▸ Aim of the task:
Write down, unchanged, the entries from the first line through the line holding "Sys2Proof.Machine.execWindowEnd switchClosed s". Include no other line.

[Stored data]
-- ==== Sys2Proof/Machine/Dispatch.lean ====
section
/-! DEFINITION. The meaning of every command: one arm per row of spec/opcode_table.json, in its order. -/

namespace Sys2Proof.Machine

def exec (i : Instr) (s : State) : Host.Outcome State Fault Refusal :=
  match i with
  | .wheelInputChange line level => Sys2Proof.Machine.execWheelInputChange line level s
  | .filterWidthElapsed line => Sys2Proof.Machine.execFilterWidthElapsed line s
  | .windowEnd switchClosed => Sys2Proof.Machine.execWindowEnd switchClosed s
  | .secondEnd => Sys2Proof.Machine.execSecondEnd s
  | .retainedSecondsTick => Sys2Proof.Machine.execRetainedSecondsTick s
  | .alarmEntry => Sys2Proof.Machine.execAlarmEntry s
  | .repeatTimerExpiry => Sys2Proof.Machine.execRepeatTimerExpiry s
  | .alarmAck f => Sys2Proof.Machine.execAlarmAck f s
  | .alarmClear f => Sys2Proof.Machine.execAlarmClear f s
  | .hire f => Sys2Proof.Machine.execHire f s
  | .stop f => Sys2Proof.Machine.execStop f s
  | .resume f => Sys2Proof.Machine.execResume f s
  | .settle f => Sys2Proof.Machine.execSettle f s
  | .void f => Sys2Proof.Machine.execVoid f s
  | .bookingAssign f => Sys2Proof.Machine.execBookingAssign f s
  | .bookingCancel f => Sys2Proof.Machine.execBookingCancel f s
  | .tariffSelect f => Sys2Proof.Machine.execTariffSelect f s
  | .extraAdd f => Sys2Proof.Machine.execExtraAdd f s
  | .extraRemove f => Sys2Proof.Machine.execExtraRemove f s
  | .tenderCash f => Sys2Proof.Machine.execTenderCash f s
  | .tenderCard f => Sys2Proof.Machine.execTenderCard f s
  | .payCancel f => Sys2Proof.Machine.execPayCancel f s
  | .settleDefer f => Sys2Proof.Machine.execSettleDefer f s
  | .payAccepted f => Sys2Proof.Machine.execPayAccepted f s
  | .payResult f => Sys2Proof.Machine.execPayResult f s
  | .payReference f => Sys2Proof.Machine.execPayReference f s
  | .offerTimerExpiry => Sys2Proof.Machine.execOfferTimerExpiry s
  | .resultTimerExpiry => Sys2Proof.Machine.execResultTimerExpiry s
  | .cancelTimerExpiry => Sys2Proof.Machine.execCancelTimerExpiry s
  | .queryTimerExpiry => Sys2Proof.Machine.execQueryTimerExpiry s
  | .entryQueryTimerExpiry trip => Sys2Proof.Machine.execEntryQueryTimerExpiry trip s
  | .shiftOpen f => Sys2Proof.Machine.execShiftOpen f s
  | .shiftClose f => Sys2Proof.Machine.execShiftClose f s
  | .terminalTotals f => Sys2Proof.Machine.execTerminalTotals f s
  | .totalsTimerExpiry => Sys2Proof.Machine.execTotalsTimerExpiry s
  | .journalRead f => Sys2Proof.Machine.execJournalRead f s
  | .summaryRead f => Sys2Proof.Machine.execSummaryRead f s
  | .talkPress f => Sys2Proof.Machine.execTalkPress f s
  | .talkRelease f => Sys2Proof.Machine.execTalkRelease f s
  | .callPress f => Sys2Proof.Machine.execCallPress f s
  | .callRelease f => Sys2Proof.Machine.execCallRelease f s
  | .signTest f => Sys2Proof.Machine.execSignTest f s
  | .lampTestEnd => Sys2Proof.Machine.execLampTestEnd s
  | .signWrite f => Sys2Proof.Machine.execSignWrite f s
  | .refreshPass => Sys2Proof.Machine.execRefreshPass s
  | .scrollStep => Sys2Proof.Machine.execScrollStep s
  | .samplePeriod frontMic rearMic radioIn => Sys2Proof.Machine.execSamplePeriod frontMic rearMic radioIn s
  | .slotEnd => Sys2Proof.Machine.execSlotEnd s
  | .chimeEnd => Sys2Proof.Machine.execChimeEnd s
  | .statusRead f => Sys2Proof.Machine.execStatusRead f s
  | .clockSet f => Sys2Proof.Machine.execClockSet f s
  | .vehicleState f => Sys2Proof.Machine.execVehicleState f s
  | .receiveFault fault => Sys2Proof.Machine.execReceiveFault fault s
  | .unmatchedFrame topic f => Sys2Proof.Machine.execUnmatchedFrame topic f s
  | .ownNumberFrame topic cls payload => Sys2Proof.Machine.execOwnNumberFrame topic cls payload s
  | .transmitAttempt => Sys2Proof.Machine.execTransmitAttempt s
  | .attemptSucceeded => Sys2Proof.Machine.execAttemptSucceeded s
  | .attemptFailed fault => Sys2Proof.Machine.execAttemptFailed fault s
  | .arbitrationLost => Sys2Proof.Machine.execArbitrationLost s
  | .offlineRecovery => Sys2Proof.Machine.execOfflineRecovery s
  | .listenPhaseEnd => Sys2Proof.Machine.execListenPhaseEnd s
  | .dormancyEntry => Sys2Proof.Machine.execDormancyEntry s
  | .wakeByLine => Sys2Proof.Machine.execWakeByLine s
  | .mainSupplyLoss => Sys2Proof.Machine.execMainSupplyLoss s
  | .backupSupplyFail => Sys2Proof.Machine.execBackupSupplyFail s
  | .mainSupplyReturn => Sys2Proof.Machine.execMainSupplyReturn s
  | .resetPin => Sys2Proof.Machine.execResetPin s
  | .loadCompletion image => Sys2Proof.Machine.execLoadCompletion image s
  | .lineIdle => Sys2Proof.Machine.execLineIdle s
  | .startMark => Sys2Proof.Machine.execStartMark s

end Sys2Proof.Machine
end

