/-- R169, R172, R183: a receive fault in a frame discards it and is counted, after the acknowledge slot where it lies in the
end mark; ten recessive bits make the line idle; on an idle line a dominant bit begins a frame and sets the dormancy timer to
0. `received`: a complete frame ends the reception, its acknowledge slot driven unless SILENCED. The model's choices: the idle
count of 0 after a fault and of 7 after an end mark (log 8); a frame or fault with no frame in reception stands for the start
mark, the idle line and the idle gap before it, or changes nothing (log 7); a LINE_IDLE that counts the 128th gap leaves the
recovery due for its own command (log 5), and one with a frame in reception ends it uncounted (log 43); the acknowledge slot
stands as last driven (log 30); a fault in the end mark leaves the standing as it was whatever the frame's source (log 44). -/
def Obligations.ReceiverFollowsTheLine : Prop :=
  (∀ s, (s.cbi.inFrame = true ∨ s.cbi.idleCount = 10 ∨ s.cbi.standing ≠ .offline) →
    received s = s.setCbi { s.cbi with
      inFrame := false
      idleCount := 7
      ackDriven := s.cbi.standing != .silenced
      dormancyTimer := if s.cbi.inFrame then s.cbi.dormancyTimer else 0 })
  ∧ (∀ s, s.busOn = true → s.cbi.dormant = false → s.cbi.inFlight = none → s.cbi.inFrame = false →
    s.cbi.idleCount ≠ 10 → s.cbi.standing = .offline → s.cbi.idleGaps < 128 →
    received s = s.setCbi { s.cbi with
      idleCount := 7
      ackDriven := true
      dormancyTimer := 0
      faultCounter := if s.cbi.idleGaps = 127 then 0 else s.cbi.faultCounter
      standing := if s.cbi.idleGaps = 127 then .normal else .offline
      idleGaps := if s.cbi.idleGaps = 127 then 0 else s.cbi.idleGaps + 1 })
  ∧ ∀ s, s.busOn = true → s.cbi.dormant = false →
    (∀ fault, s.cbi.inFrame = true → fault ≠ .formatEndMark →
      exec (.receiveFault fault) s = .next (s.setCbi { s.cbi with
        inFrame := false
        idleCount := 0
        ackDriven := false
        receiveFaults := min (s.cbi.receiveFaults + 1) 65535 }))
    ∧ (∀ fault, (s.cbi.inFrame = true ∨ s.cbi.idleCount = 10
        ∨ (7 ≤ s.cbi.idleCount ∧ s.cbi.standing ≠ .offline)) →
      exec (.receiveFault fault) s = .next (s.setCbi { s.cbi with
        inFrame := false
        idleCount := 0
        ackDriven := decide (fault = .formatEndMark ∧ s.cbi.standing ≠ .silenced)
        dormancyTimer := if s.cbi.inFrame then s.cbi.dormancyTimer else 0
        receiveFaults := min (s.cbi.receiveFaults + 1) 65535 }))
    ∧ (∀ fault, s.cbi.inFrame = false → s.cbi.idleCount < 7 → exec (.receiveFault fault) s = .next s)
    ∧ (s.cbi.inFlight = none → s.cbi.standing ≠ .offline →
      exec .lineIdle s = .next (s.setCbi { s.cbi with idleCount := 10, inFrame := false }))
    ∧ (s.cbi.inFlight = none → s.cbi.standing = .offline → s.cbi.idleGaps < 128 →
      exec .lineIdle s = .next (s.setCbi { s.cbi with
        idleCount := 10
        inFrame := false
        idleGaps := s.cbi.idleGaps + 1 }))
    ∧ (s.cbi.inFlight = none → s.cbi.inFrame = false → s.cbi.idleCount = 10 →
      exec .startMark s = .next (s.setCbi { s.cbi with
        inFrame := true
        idleCount := 0
        dormancyTimer := 0 }))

▸ Exercise solution:
-- ==== Sys2Proof/Machine/Dispatch.lean ====
section
/-! DEFINITION. The meaning of every command: one arm per row of spec/opcode_table.json, in its order. -/

namespace Sys2Proof.Machine

def exec (i : Instr) (s : State) : Host.Outcome State Fault Refusal :=
  match i with
  | .wheelInputChange line level => Sys2Proof.Machine.execWheelInputChange line level s
  | .filterWidthElapsed line => Sys2Proof.Machine.execFilterWidthElapsed line s
  | .windowEnd switchClosed => Sys2Proof.Machine.execWindowEnd switchClosed s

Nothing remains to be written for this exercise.